26 avril 2025 | Le Billet de Mathilde
La nuit de Walpurgis
Souvent, lorsque nous nous retrouvons chez elle, Mathilde nous rapporte ce que lui disait sa grand-mère. Des rituels transmis par sa grand-mère qu'elle tenait de la sienne… Et ainsi de suite. Des coutumes pour chaque saison, enracinées dans un inconscient collectif depuis les origines du temps. Dans la nuit du 30 avril au 1er mai – la nuit de Walpurgis – une célébration païenne mettait fin à l'hiver et célébrait le retour de la lumière. Anticipation du 21 juin, avec des chants et des danses autour d'un feu.

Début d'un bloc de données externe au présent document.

-- ==== Sys2Proof/Machine/Admission.lean ====
section
/-! DEFINITION. Launch blocks and their checks, placement, the loading of drafts, and admission
(15_scheduling_and_clocks.md R351 to R362, R365; 07_execution_model.md R176; 13_heddle_array.md R321). -/

namespace Sys2Proof.Machine

/-! The launch block and its tables (R353 to R355). -/

/-- The allowed dies of a mask; 0 stands for a default. -/
def diesOr (mask deflt : Nat) : Nat := if mask = 0 then deflt else mask
def dieList (mask : Nat) : List Nat := (List.range 8).filter (bit mask)

/-- A stage record (R355); dies resolved against the graph's. -/
def parseStage (b : List Nat) (graphDies : Nat) : Stage :=
  { drafts := (List.range 16).map fun i => fieldAt b (8 * i) 8, foot := fieldAt b 128 1, part := fieldAt b 129 1,
    dies := diesOr (fieldAt b 130 1) graphDies, minrep := fieldAt b 132 2, maxrep := fieldAt b 134 2,
    qcap := if fieldAt b 136 2 = 0 then 64 else fieldAt b 136 2, growd := fieldAt b 140 4,
    growt := if fieldAt b 144 4 = 0 then 8000 else fieldAt b 144 4, shrd := fieldAt b 148 4,
    shrt := if fieldAt b 152 4 = 0 then 64000 else fieldAt b 152 4 }

def anyByte (b : List Nat) (o n : Nat) : Bool := !(nonzeroAt b o n).isEmpty

/-- The causes that a launch block shows by itself; one shorter than 256 bytes could not be read whole (R356). -/
def blockCauses (b : List Nat) (q : Nat) (fromTail : Bool) : List Nat :=
  let one := fun (c : Nat) (p : Bool) => if p then [c] else []
  let off := fun (o a : Nat) => fieldAt b o 8 % a != 0
  one 1 (fieldAt b 0 4 != 0x4B4C4E43 || fieldAt b 4 2 != 1) ++
  one 2 (fieldAt b 8 1 ≥ 8 || fieldAt b 11 1 ≥ 4 || anyByte b 41 3 || anyByte b 94 162 || fieldAt b 10 1 > 4 ||
         (!fromTail && fieldAt b 9 1 != q)) ++
  one 3 (fieldAt b 6 2 == 0) ++
  one 4 (b.length < 256 || off 16 64 || off 24 256 || off 32 32 || off 56 4096 || (bit (fieldAt b 11 1) 1 && off 64 64)) ++
  one 10 ((fieldAt b 52 4 == 0) != (fieldAt b 56 8 == 0))

/-- The causes of a stage record (R355, R356). -/
def stageCauses (b : List Nat) : List Nat :=
  let one := fun (c : Nat) (p : Bool) => if p then [c] else []
  let st := parseStage b 255
  one 2 (anyByte b 131 1 || anyByte b 138 2 || anyByte b 156 100) ++
  one 4 (st.drafts.any (· % 64 != 0)) ++
  one 5 (st.foot < 1 || st.foot > 16 || (st.part > 63 && st.part != 255) || st.minrep > 1024 || st.maxrep > 1024 ||
         st.maxrep < st.minrep || st.maxrep < 1 || st.growd < 1 || st.shrd ≥ st.growd || (st.drafts.drop st.foot).any (· != 0))

/-! Placement (R359, R360). -/

/-- User cells of a die, by local number (R2, R78). -/
def State.userCells (s : State) (die : Nat) : Nat :=
  let d := s.die die
  160 - d.disabled.length - d.resident.length

/-- The free user cells of each die, ascending. -/
def State.freeCells (s : State) : List (List Nat) :=
  (List.range 8).map fun d => ((List.range (s.userCells d)).map (256 * d + ·)).filter fun c => (s.regionOf c).isNone
/-- Every user cell of each die: an idle module (R356 cause 9). -/
def State.idleCells (s : State) : List (List Nat) := (List.range 8).map fun d => (List.range (s.userCells d)).map (256 * d + ·)

/-- One replica: on the first allowed die with room from the one its index names (R359). -/
def placeRep (frees : List (List Nat)) (st : Stage) (i : Nat) : Option (List Nat × List (List Nat)) :=
  let ds := dieList st.dies
  let order := (List.range ds.length).map fun k => ds.getD ((i + k) % ds.length) 0
  (order.find? fun d => (frees.getD d []).length ≥ st.foot).map fun d =>
    ((frees.getD d []).take st.foot, modifyAt frees d (·.drop st.foot))

/-- Replicas of a list of (stage, index), placed in order: each with its cells (R359). -/
def placeReps (stages : List Stage) : List (Nat × Nat) → List (List Nat) → Option (List (Nat × Nat × List Nat))
  | [], _ => some []
  | (k, i) :: rest, frees =>
      match stages[k]? with
      | none => none
      | some st => (placeRep frees st i).bind fun p =>
          (placeReps stages rest p.2).map fun r => (k, i, p.1) :: r

/-- The replicas that admission places: MINREP of each stage in index order. -/
def minReps (stages : List Stage) : List (Nat × Nat) :=
  (stages.zip (List.range stages.length)).flatMap fun p => (List.range p.1.minrep).map fun i => (p.2, i)

/-- The dies that every replica of a saved region may use (R360). -/
def Launch.regionDies (l : Launch) (v : SavedRegion) : List Nat :=
  (List.range 8).filter fun d => v.seats.all fun t => match l.stages[t.stage]? with
    | some st => bit st.dies d
    | none => true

Depuis toujours, dans toute l'Europe, cette date est réputée funeste. Les petits dieux protecteurs du foyer quittent l'âtre pour aller retrouver les esprits des champs et des bois. Il fallait enfermer les bêtes de bonne heure, leur accrocher à la queue du sorbier ou de la marjolaine, mettre de l'églantine un peu partout, dans les étables, aux portes des maisons. Les esprits malfaisants empoisonnaient les puits, les sources, les rivières, jetaient des sorts aux habitants des étables et des maisons, non protégées par le sorbier ou la marjolaine. Dans certaines régions, on suspendait au cou des animaux une clochette, dont le bruit était considéré comme purificateur.

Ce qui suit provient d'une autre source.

/-- MODULE_RESET (R2, R373, R408): the machine right after reset, of the grade that the part's fuses give, then bring-up. The script
of the model stays. DESIGN CHOICE (log 52): memory that firmware does not place reads 0. -/
def execModuleReset (fw : Firmware) (s : State) : Out :=
  let grade := gradeCode fw.grade
  let table := enumBytes grade (fw.modnum % 64) fw.fuses fw.lanes fw.ports
  let r := State.reset
  let hub :=
    { r.hub with
        grade := grade, cap := defaultCap grade
        modnum := fw.modnum % 64, modWritten := true, dommask := fw.dommask % 2 ^ 64, allow := fw.allow % 4096,
        domgrade := (List.range 64).map fun n => fw.domgrade.getD n 0 % 256
        residentL4 := fw.residentL4, enumBase := fw.enumPa % 2 ^ 52 / 4096 * 4096, enumValid := true, enumTable := table
        imageNext := fw.imageBase }
  let index := fun (c : ResidentCell) => ((fw.residents.filter fun x => dieOf x.cell == dieOf c.cell).map (·.cell)).idxOf c.cell
  let mig := { r.mig with hbase := fw.modnum % 64 * 2 ^ 46 + lpDs grade }
  let b : State :=
    { r with
        hub := hub, mem := bootMemory fw table, mig := mig
        dies := (List.range 8).map fun d => bootDie (fw.fuses.getD d ⟨[], []⟩) (fw.powerTables.getD d [])
        cells := fw.residents.map fun c => residentCell c (index c)
        env := s.env, nextId := s.nextId }
  .next (fw.residents.foldl (fun s c => s.requestAll c.cell) b)

/-! Collectives (R405, R406). -/

def colSrc (b : List Nat) : Nat := fieldAt b 0 8
def colDst (b : List Nat) : Nat := fieldAt b 8 8
def colCount (b : List Nat) : Nat := fieldAt b 16 4
def colFmt (b : List Nat) : Nat := fieldAt b 20 1
def colOp (b : List Nat) : Nat := fieldAt b 21 1
def colRoot (b : List Nat) : Bool := bit (fieldAt b 22 1) 0
def colNpart (b : List Nat) : Nat := fieldAt b 23 1
def colFlag (b : List Nat) : Nat := fieldAt b 32 8
def colFval (b : List Nat) : Nat := fieldAt b 40 8
def colSize (b : List Nat) : Nat := if colFmt b = 1 then 4 else 2

/-- A block whose fields break R405. -/
def colBad (b : List Nat) : Bool :=
  colCount b < 1 || colCount b > 2 ^ 24 || (colFmt b != 1 && colFmt b != 2) || colOp b > 1 || fieldAt b 22 1 > 1 ||
  colNpart b < 2 || colNpart b > 64 || fieldAt b 28 4 != 0 || nonzeroAt b 48 16 != []

/-- A misaligned operand of a block. -/
def colMisaligned (b : List Nat) : Option Nat :=
  if colSrc b % colSize b != 0 then some (colSrc b)
  else if colDst b % colSize b != 0 then some (colDst b)
  else if colFlag b % 8 != 0 then some (colFlag b)
  else none

/-- A participant's engine command is over (R132, R405). -/
def State.colDrop (s : State) (p : CollPort) : State :=
  { s with colls := s.colls.filter (·.id != p.id) }.charge (s.cell p.cell).seat (-1)

/-- A participant whose output is performed leaves and the arc of its ST.w is set; where that firing stored to several ports, with
the last of them (R132). -/
def State.colLeave (s : State) (p : CollPort) : State :=
  let s := s.colDrop p
  let same := fun (c e x seq : Nat) => sameCtx c e x p.cell p.elem p.ctx && seq == p.seq
  if s.colls.any fun k => same k.cell k.elem k.ctx k.seq then s
  else if s.accs.any fun a => same a.cell a.elem a.ctx a.seq then
    { s with accs := updateWhere (fun (a : Access) => same a.cell a.elem a.ctx a.seq) (fun a => { a with told := false }) s.accs }
  else s.setArc p.cell p.elem p.ctx (arcOf p.profile)

/-- A participant ends in a fault, recorded against the storing context, which is held; it leaves the collective. DESIGN CHOICE
(log 39). -/
def State.colFault (s : State) (p : CollPort) (code cause addr : Nat) : State :=
  if p.module != s.hub.modnum then s.colDrop p
  else
  let s := s.countAt code none p.die p.asid addr
  let (_, s) := s.engineRecord p.cell p.elem p.ctx p.slot p.opcode p.profile p.lanes code cause addr .collective
  s.colDrop p

/-- COLPUSH (R405, R131, R132, R421): an ST.w to a port whose unit runs fewer than four collectives is performed: the block is read in
the context's ASID through the shared TLB of the port's die (R35), and the port joins. The store's arc is left to the collective. -/
def execColpush (id part : Nat) (s : State) : Out :=
  .next (match s.acc? id with
    | none => s
    | some a => match a.parts[part]?, (a.parts[part]?).bind fun p => colPort p.pa with
      | some p, some (die, port) =>
          let running := (s.colls.filter fun c => c.module == s.hub.modnum && c.die == die && c.port == port).length
          if a.op != .store || p.st != .waiting || p.size != 8 || s.blocked a part p || running ≥ 4 then s
          else
            let addr := leNat p.data
            let perform := fun (s : State) =>
              ((s.donePart id part).setAcc id fun a => { a with told := true }).setDie die fun d =>
                { d with colpush := d.colpush.set port addr }
            let (cid, s1) := s.newId
            let k : CollPort :=
              { id := cid, die := die, port := port, cell := a.cell, elem := a.elem, ctx := a.ctx, slot := a.slot, asid := a.asid,
                profile := a.profile, opcode := a.opcode, addr := addr, block := [], colid := 0, joined := s.time, seq := a.seq,
                lanes := lowMark a.m0,
                module := s.hub.modnum, src := [] }
            let join := fun (s : State) (k : CollPort) => { s with colls := s.colls ++ [k] }.charge (s.cell a.cell).seat 1
            let bad := fun (s : State) (code cause at_ : Nat) => (join (perform s) k).colFault k code cause at_
            if addr % 64 != 0 then bad s1 fAlignment 0 addr
            else match s1.translate none die a.asid ((s.cell a.cell).asid == 0) .load addr with
              | (.fault code cause, s2) => bad s2 code cause addr
              | (.mig .., _) | (.busy, _) => s
              | (.ok pa leaf _, _) =>
                  if s.descriptionWaits a.cell a.elem a.ctx a.seq a.asid addr pa leaf 64 then s
                  else match s1.engineLoadPiece none die a.asid ((s.cell a.cell).asid == 0) .load (hintOf a.profile) addr 64 with
                    | .wait => s
                    | .fault code cause v => bad s1 code cause v
                    | .ok b s2 =>
                        let k := { k with block := b, colid := fieldAt b 24 4 }
                        match (if colBad b then none else colMisaligned b) with
                        | some v => (join (perform s2) k).colFault k fAlignment 0 v
                        | none => join (perform s2) k
      | _, _ => s)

Enfin les forces solaires triomphaient de la nuit et le 1er mai était un jour très occupé. On devait d'abord purifier les fontaines, les sources, les rivières. On fouettait l'eau avec des branches fleuries d'églantines ; puis on allumait de grands feux pour rejeter l'haleine fétide que les bêtes monstrueuses de la nuit avaient laissée dans l'atmosphère. Ensuite on cueillait le muguet, lié depuis toujours aux cultes de mai. Les chats qui avaient été jetés dehors pour danser avec «les autres» pouvaient rentrer dans les maisons. Dans les pays montagneux, on cueillait la verveine à reculons.

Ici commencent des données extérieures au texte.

/-- R139, R140, R141, R142: the nine atomics enter the memory unit with their operation, operands and comparands. -/
def Sys2Proof.Machine.AtomicsEnter : Prop :=
  ∀ (s : State) (t : Fin 64) (a : Pair) (b : Src) (p : Profile) (w : Bool), s.placed →
  AtomicEnters (fun d => .aadd t d a b p w) s t 0x58 a b p w ∧ AtomicEnters (fun d => .amin t d a b p w) s t 0x59 a b p w ∧
  AtomicEnters (fun d => .amax t d a b p w) s t 0x5A a b p w ∧ AtomicEnters (fun d => .aand t d a b p w) s t 0x5B a b p w ∧
  AtomicEnters (fun d => .aor t d a b p w) s t 0x5C a b p w ∧ AtomicEnters (fun d => .axor t d a b p w) s t 0x5D a b p w ∧
  AtomicEnters (fun d => .axch t d a b p w) s t 0x5E a b p w ∧ AtomicEnters (fun d => .acas t d a b p w) s t 0x5F a b p w ∧
  AtomicEnters (fun d => .afadd t d a b p w) s t 0x60 a b p w

/-- R139, R141, R142: what each atomic leaves in a word of 32 or 64 bits; AFADD acts on each 32-bit half. -/
def Sys2Proof.Machine.AtomicOperations : Prop := ∀ (k old b cmp : Nat), k = 32 ∨ k = 64 → old < 2 ^ k → b < 2 ^ k →
  let o := BitVec.ofNat k old; let x := BitVec.ofNat k b
  atomicNew 0x58 k old b cmp = ((o + x).toNat, 0, true) ∧
  atomicNew 0x59 k old b cmp = ((BitVec.ofInt k (min o.toInt x.toInt)).toNat, 0, true) ∧
  atomicNew 0x5A k old b cmp = ((BitVec.ofInt k (max o.toInt x.toInt)).toNat, 0, true) ∧
  atomicNew 0x5B k old b cmp = ((o &&& x).toNat, 0, true) ∧ atomicNew 0x5C k old b cmp = ((o ||| x).toNat, 0, true) ∧
  atomicNew 0x5D k old b cmp = ((o ^^^ x).toNat, 0, true) ∧ atomicNew 0x5E k old b cmp = (b, 0, true) ∧
  (old = cmp → atomicNew 0x5F k old b cmp = (b, 0, true)) ∧ (old ≠ cmp → atomicNew 0x5F k old b cmp = (old, 0, false)) ∧
  let lo := fadd32 (BitVec.ofNat 32 old) (BitVec.ofNat 32 b)
  let hi := fadd32 (BitVec.ofNat 32 (old / 2 ^ 32)) (BitVec.ofNat 32 (b / 2 ^ 32))
  (k = 32 → atomicNew 0x60 k old b cmp = (lo.1.toNat, lo.2, true)) ∧
  (k = 64 → atomicNew 0x60 k old b cmp = (lo.1.toNat + 2 ^ 32 * hi.1.toNat, Nat.lor lo.2 hi.2, true))

/-- R139 to R143: atomics at firing, and what each computes at home. -/
def Obligations.AtomicResults : Prop :=
  AtomicsEnter ∧ AtomicOperations

/-- R149 to R152: MWCAS reads the header of its block (h is the state after that), then the block with the entries that the header counts (b
is the state after that), and with no defect in it puts the operation under way; a block with a defect is a parameter fault; with no lane it
ends at once. What a defect is: a count not from 1 to 8, a header byte other than 0 after it, a block across its page, an entry off 8 bytes, or
two entries at one address. That the reads happen within the firing, and that ADDR is the block's address, is the model's choice (log 27). -/
def Obligations.MwcasEnters : Prop :=
  ∀ (s b : State) (t : Fin 64) (d : PDst) (a : Pair) (q : PredReg) (p : Profile), s.placed →
  (s.m0 = 0 → Completes (.mwcas t d a q p) s fun u => EndsEmpty s u t (s.profile p.val)) ∧
  (∀ va n bs es, (mwHeadBad va n bs = true ↔ n = 0 ∨ 8 < n ∨ (∃ x ∈ (bs.take 16).drop 1, x ≠ 0) ∨ 4096 < va % 4096 + 16 + 24 * n) ∧
    (mwBad va n bs es = true ↔ mwHeadBad va n bs = true ∨ (∃ e ∈ es, e.1 % 8 ≠ 0) ∨ ¬(es.map (·.1)).Nodup)) ∧
  ∀ l va, s.wordLane a = [(l, va)] →
    (va % 16 ≠ 0 → dieOf s.cur.cell < s.dies.length → TakesFault (.mwcas t d a q p) s (s.profile p.val) (0x04, 0, 2 ^ l, va)) ∧
    let reads := fun (s : State) (pa leaf n : Nat) (bs : List Nat) (u : State) =>
      s.curCell.pendingBytes s.curAsid va n = false ∧
      s.descriptionWaits s.cur.cell s.cur.elem s.cur.ctx s.curCtx.seq s.curAsid va pa leaf n = false ∧
      s.blockBytes s.cur.cell pa leaf va n = .ok bs u ∧ u.cur = s.cur
    ∀ h pa leaf page head, va % 16 = 0 → s.translateFor s.cur.cell s.curAsid .load va = (.ok pa leaf page, s) → inMmio pa = false →
      reads s pa leaf 16 head h →
      (mwHeadBad va (fieldAt head 0 1) head = true → dieOf h.cur.cell < h.dies.length →
        Completes (.mwcas t d a q p) s fun u => FaultTaken h u (s.profile p.val) (0x07, 0, 2 ^ l, va)) ∧
      ∀ bs, mwHeadBad va (fieldAt head 0 1) head = false → reads h pa leaf (16 + 24 * fieldAt head 0 1) bs b →
      let n := fieldAt bs 0 1
      let es := mwEntries n bs
      (mwBad va n bs es = true → dieOf b.cur.cell < b.dies.length →
        Completes (.mwcas t d a q p) s fun u => FaultTaken b u (s.profile p.val) (0x07, 0, 2 ^ l, va)) ∧
      ∀ at_ leaf' page' : Nat → Nat, mwBad va n bs es = false → (∀ e ∈ es, b.curCell.pending s.curAsid e.1 = false) →
        (∀ e ∈ es, b.translateFor s.cur.cell s.curAsid .mwcas e.1 = (.ok (at_ e.1) (leaf' e.1) (page' e.1), b)) →
        (es.map fun e => at_ e.1).Nodup →
        Completes (.mwcas t d a q p) s fun u =>
          let dst := match d with | .pair k => some (2 * k.val) | .discard => none
          Issues b u t (fun b => { b with mwops := b.mwops ++ [
            { id := b.nextId, fired := b.time, pages := es.map fun e => page' e.1, cell := s.cur.cell, elem := s.cur.elem, ctx := s.cur.ctx
              slot := s.cur.slot, seq := b.curCtx.seq, dst := dst, pred := q.val, profile := s.profile p.val, m0 := b.m0, asid := s.curAsid
              block := va, entries := es.map fun e => (e.1, at_ e.1, e.2.1, e.2.2), locked := [], phase := .waiting
              elder := decide (4 ≤ b.curCtx.mwcnt), start := 0, since := b.time, unacked := [] }] })
            fun k => { k with pendV := k.pendV ||| (match dst with | some r => regsMask r 2 | none => 0) }

/-- R158, R159: WAITA of the lowest lane of m0 enters the memory unit and its context sleeps; WAKE enters with its count. -/
def Sys2Proof.Machine.WaitAndWakeEnter : Prop :=
  ∀ (s : State) (t : Fin 64) (d : RDst) (a : Pair) (b : Src) (p : Profile) (w : Bool), s.placed →
  let n := if w then 8 else 4
  (s.m0 = 0 → Completes (.waita t d a b p w) s (fun u => EndsEmpty s u t (s.profile p.val)) ∧
    Completes (.wake t a b p) s fun u => EndsEmpty s u t (s.profile p.val)) ∧
  ∀ l va pa leaf page, s.wordLane a = [(l, va)] → s.translateFor s.cur.cell s.curAsid .waita va = (.ok pa leaf page, s) →
    (s.clear n [(l, va)] → (∀ x ∈ s.accs, x.id ≠ s.nextId) → Completes (.waita t d a b p w) s fun u =>
      let a := s.newAccess .waita (match d with | .v r => .regs r.val (if w then 2 else 1) | .discard => .none) (s.profile p.val) true false
        (1#64 <<< l) (s.partsAt n [(l, va)] (fun _ => pa) (fun _ => leaf) (fun _ => page)
          (fun _ => leBytes n (if w then (s.rdW b l).toNat else (s.rd b l).toNat)) fun _ => 0)
      Issues s u t (fun s => { s with accs := s.accs ++ [a] }) fun k => { k with pendV := k.pendV ||| a.res.pends, asleep := true }) ∧
    (s.clear 4 [(l, va)] → Completes (.wake t a b p) s fun u =>
      EntersUnit s u t (s.newAccess .wake .none (s.profile p.val) false true s.m0
        (s.partsAt 4 [(l, va)] (fun _ => pa) (fun _ => leaf) (fun _ => page) (fun _ => []) fun l => (s.rd b l).toNat)))

/-- R289, R291, R293: FREG and FRES enter the memory unit with one future per lane of m0, FREG with acquire and release and its join records,
FRES with release; none may lie on a UO page. -/
def Sys2Proof.Machine.FutureFormsEnter : Prop :=
  ∀ (s : State) (t : Fin 64) (a : Pair) (b : Src) (p : Profile), s.placed →
  let fs := (lanesOf s.m0).map fun l => (l, (s.pairVal (2 * a.val) l).toNat)
  let js := (lanesOf s.m0).map fun l => (l, s.ea a b l)
  (s.m0 = 0 → Completes (.freg t a b p) s (fun u => EndsEmpty s u t (s.profile p.val)) ∧
    Completes (.fres t a b p) s fun u => EndsEmpty s u t (s.profile p.val)) ∧
  ∀ pa leaf page, s.m0 ≠ 0 → (∀ l ∈ fs, l.2 % 8 = 0 ∧ s.curCell.pending s.curAsid l.2 = false) → s.room fs →
    s.maps .future fs pa leaf page →
    (Completes (.fres t a b p) s fun u => EntersUnit s u t
      { s.newAccess .fres .none (s.profile p.val) false true s.m0 (s.partsAt 8 fs pa leaf page (fun _ => []) fun _ => 0) with
        release := true }) ∧
    ∀ pa' leaf' page', s.maps .future js pa' leaf' page' → (∀ l ∈ js, l.2 % 16 = 0 ∧ s.curCell.pending s.curAsid l.2 = false) →
      Completes (.freg t a b p) s fun u => EntersUnit s u t
        { s.newAccess .freg .none (s.profile p.val) true true s.m0 (s.partsAt 8 fs pa leaf page (fun _ => []) fun l => s.ea a b l) with
          acquire := true, release := true }

/-- R289, R290, R291: the words of a future: unresolved with no waiter, with one, resolved, resolved with an arrival sent; and the refused steps. -/
def Sys2Proof.Machine.FutureSteps : Prop := ∀ f j : Nat, f < 2 ^ 64 → j < 2 ^ 64 → j % 4 = 0 →
  (f / 2 ^ 62 = 0 → futureStep true f j = (some (2 ^ 62 + j / 4), none, none) ∧ futureStep false f j = (some (2 ^ 63), none, none)) ∧
  (f = 2 ^ 62 + j / 4 → futureStep true f j = (none, none, some 0x08) ∧ futureStep false f j = (some (2 ^ 63 + j / 4), some j, none)) ∧
  (f / 2 ^ 62 = 2 → futureStep true f j = (none, some j, none) ∧ futureStep false f j = (none, none, some 0x08)) ∧
  (f / 2 ^ 62 = 3 → futureStep true f j = (none, none, some 0x05) ∧ futureStep false f j = (none, none, some 0x05))

/-- R158, R159, R290 to R293: WAITA, WAKE and the futures. -/
def Obligations.WaitsAndFuturesEnter : Prop :=
  WaitAndWakeEnter ∧ FutureFormsEnter ∧ FutureSteps

/-- R120, R121, R131: a FENCE with nothing to wait for only has its entry's effects and its arc; otherwise it marks the accesses, commands and
operations of its context that its first set names and that are not performed at its scope, and, with l, the commands whose own descriptions are not
read yet, and holds back its second set until they are. -/
def Sys2Proof.Machine.FenceEnters : Prop :=
  ∀ (s : State) (t : Fin 64) (bef aft : Fin 16) (p : Profile), s.placed →
  let mine := fun c e x => sameCtx c e x s.cur.cell s.cur.elem s.cur.ctx
  (bef.val = 0 ∨ ((∀ x ∈ s.accs, mine x.cell x.elem x.ctx = false) ∧ (∀ x ∈ s.mwops, mine x.cell x.elem x.ctx = false) ∧
      s.commandsOf s.cur.cell s.cur.elem s.cur.ctx = []) →
    Completes (.fence t bef aft p) s fun u => EndsEmpty s u t (s.profile p.val)) ∧
  let scope := scopeOf (s.profile p.val)
  let waits := fun (u : State) (marked reads : List Nat) => Issues s u t (fun s => { s with fences := s.fences ++ [
    ⟨s.nextId, s.cur.cell, s.cur.elem, s.cur.ctx, s.curCtx.seq, aft.val, scope, marked, reads, arcOf (s.profile p.val)⟩] }) id
  (∀ a ∈ s.accs, mine a.cell a.elem a.ctx = true → a.op ≠ .prefetch → Nat.land (s.accClasses scope a) bef.val ≠ 0 →
    Completes (.fence t bef aft p) s fun u => ∃ marked reads, a.id ∈ marked ∧ waits u marked reads) ∧
  (∀ m ∈ s.mwops, mine m.cell m.elem m.ctx = true → Nat.land bef.val 3 ≠ 0 →
    Completes (.fence t bef aft p) s fun u => ∃ marked reads, m.id ∈ marked ∧ waits u marked reads) ∧
  (∀ id ∈ s.commandsOf s.cur.cell s.cur.elem s.cur.ctx, bef.val.testBit 3 = true →
    Completes (.fence t bef aft p) s fun u => ∃ marked reads, id ∈ marked ∧ waits u marked reads) ∧
  ∀ id ∈ s.unread s.cur.cell s.cur.elem s.cur.ctx s.curCtx.seq, bef.val.testBit 0 = true →
    Completes (.fence t bef aft p) s fun u => ∃ marked reads, id ∈ reads ∧ waits u marked reads

/-- R101, R102, R104: WBR and INVR check every page of their ranges as loads and enter the memory unit with one part per page; a range that is
too long or leaves the address space is an alignment fault; with no range they end at once. -/
def Sys2Proof.Machine.MaintenanceEnters : Prop :=
  ∀ (s : State) (t : Fin 64) (a : Pair) (b : Src) (p : Profile) (w : Bool), s.placed →
  let prof := s.profile p.val
  let rs := ((lanesOf s.m0).map fun l => (l, (s.pairVal (2 * a.val) l).toNat, (s.rd b l).toNat)).filter fun r => r.2.2 != 0
  let bad := fun (r : Nat × Nat × Nat) => decide (r.2.2 > 0x01000000) || !canonical ((r.2.1 + r.2.2 - 1) % 2 ^ 64)
  let go := fun (i : Instr) (op : AccOp) =>
    (rs = [] → Completes i s fun u => EndsEmpty s u t prof) ∧
    (∀ r, dieOf s.cur.cell < s.dies.length → rs.find? bad = some r → TakesFault i s prof
      (0x04, 0, ((rs.filter bad).map fun x => 2 ^ x.1).foldl Nat.lor 0, r.2.1)) ∧
    ∀ pa leaf page, rs ≠ [] → (∀ r ∈ rs, bad r = false) →
      let pages := rs.flatMap fun r => pageParts r.1 r.2.1 r.2.2
      s.maps .load (pages.map fun g => (g.1, g.2.1)) pa leaf page → Completes i s fun u =>
        EntersUnit s u t (s.newAccess op .none prof (op != .wbr) (op == .wbr) s.m0 (pages.map fun g =>
          { lane := g.1, va := g.2.1, pa := pa g.2.1, size := g.2.2, leaf := leaf g.2.1, page := page g.2.1, data := [], word := 0, st := .waiting
            bound := [], since := s.time }))
  go (.wbr t a b p) .wbr ∧ go (.invr t a b p w) (.inv w)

Pour finir, les habitants des villages allaient en procession chercher l'arbre de mai, – frêne, sorbier ou noisetier. Le bûcheron demandait pardon à l'arbre qui allait être abattu et, avant de le couper, priait l'esprit qui l'habitait de passer sur un autre arbre. On le ramenait en grande pompe au centre du village et on le décorait des premiers fruits et de fleurs. L'arbre de Mai restait sur place jusqu'au 21 juin où il était brûlé.
Pour en finir avec ce mois démoniaque et éradiquer ces croyances impies, l'église l'institua mois de Marie. Enfin, le Concile de Milan, au quinzième siècle, interdit la pratique de l'arbre de mai. Aujourd'hui, il est devenu «politique». On le dresse devant le domicile du nouvel élu, décoré de cocardes bleu, blanc et rouge, en hommage à la République.
Il ne s'agit pas de verser dans la superstition mais de devenir conscient de toutes ces richesses qui fondent et identifient notre humanité. Afin, en les acceptant, de s'en libérer.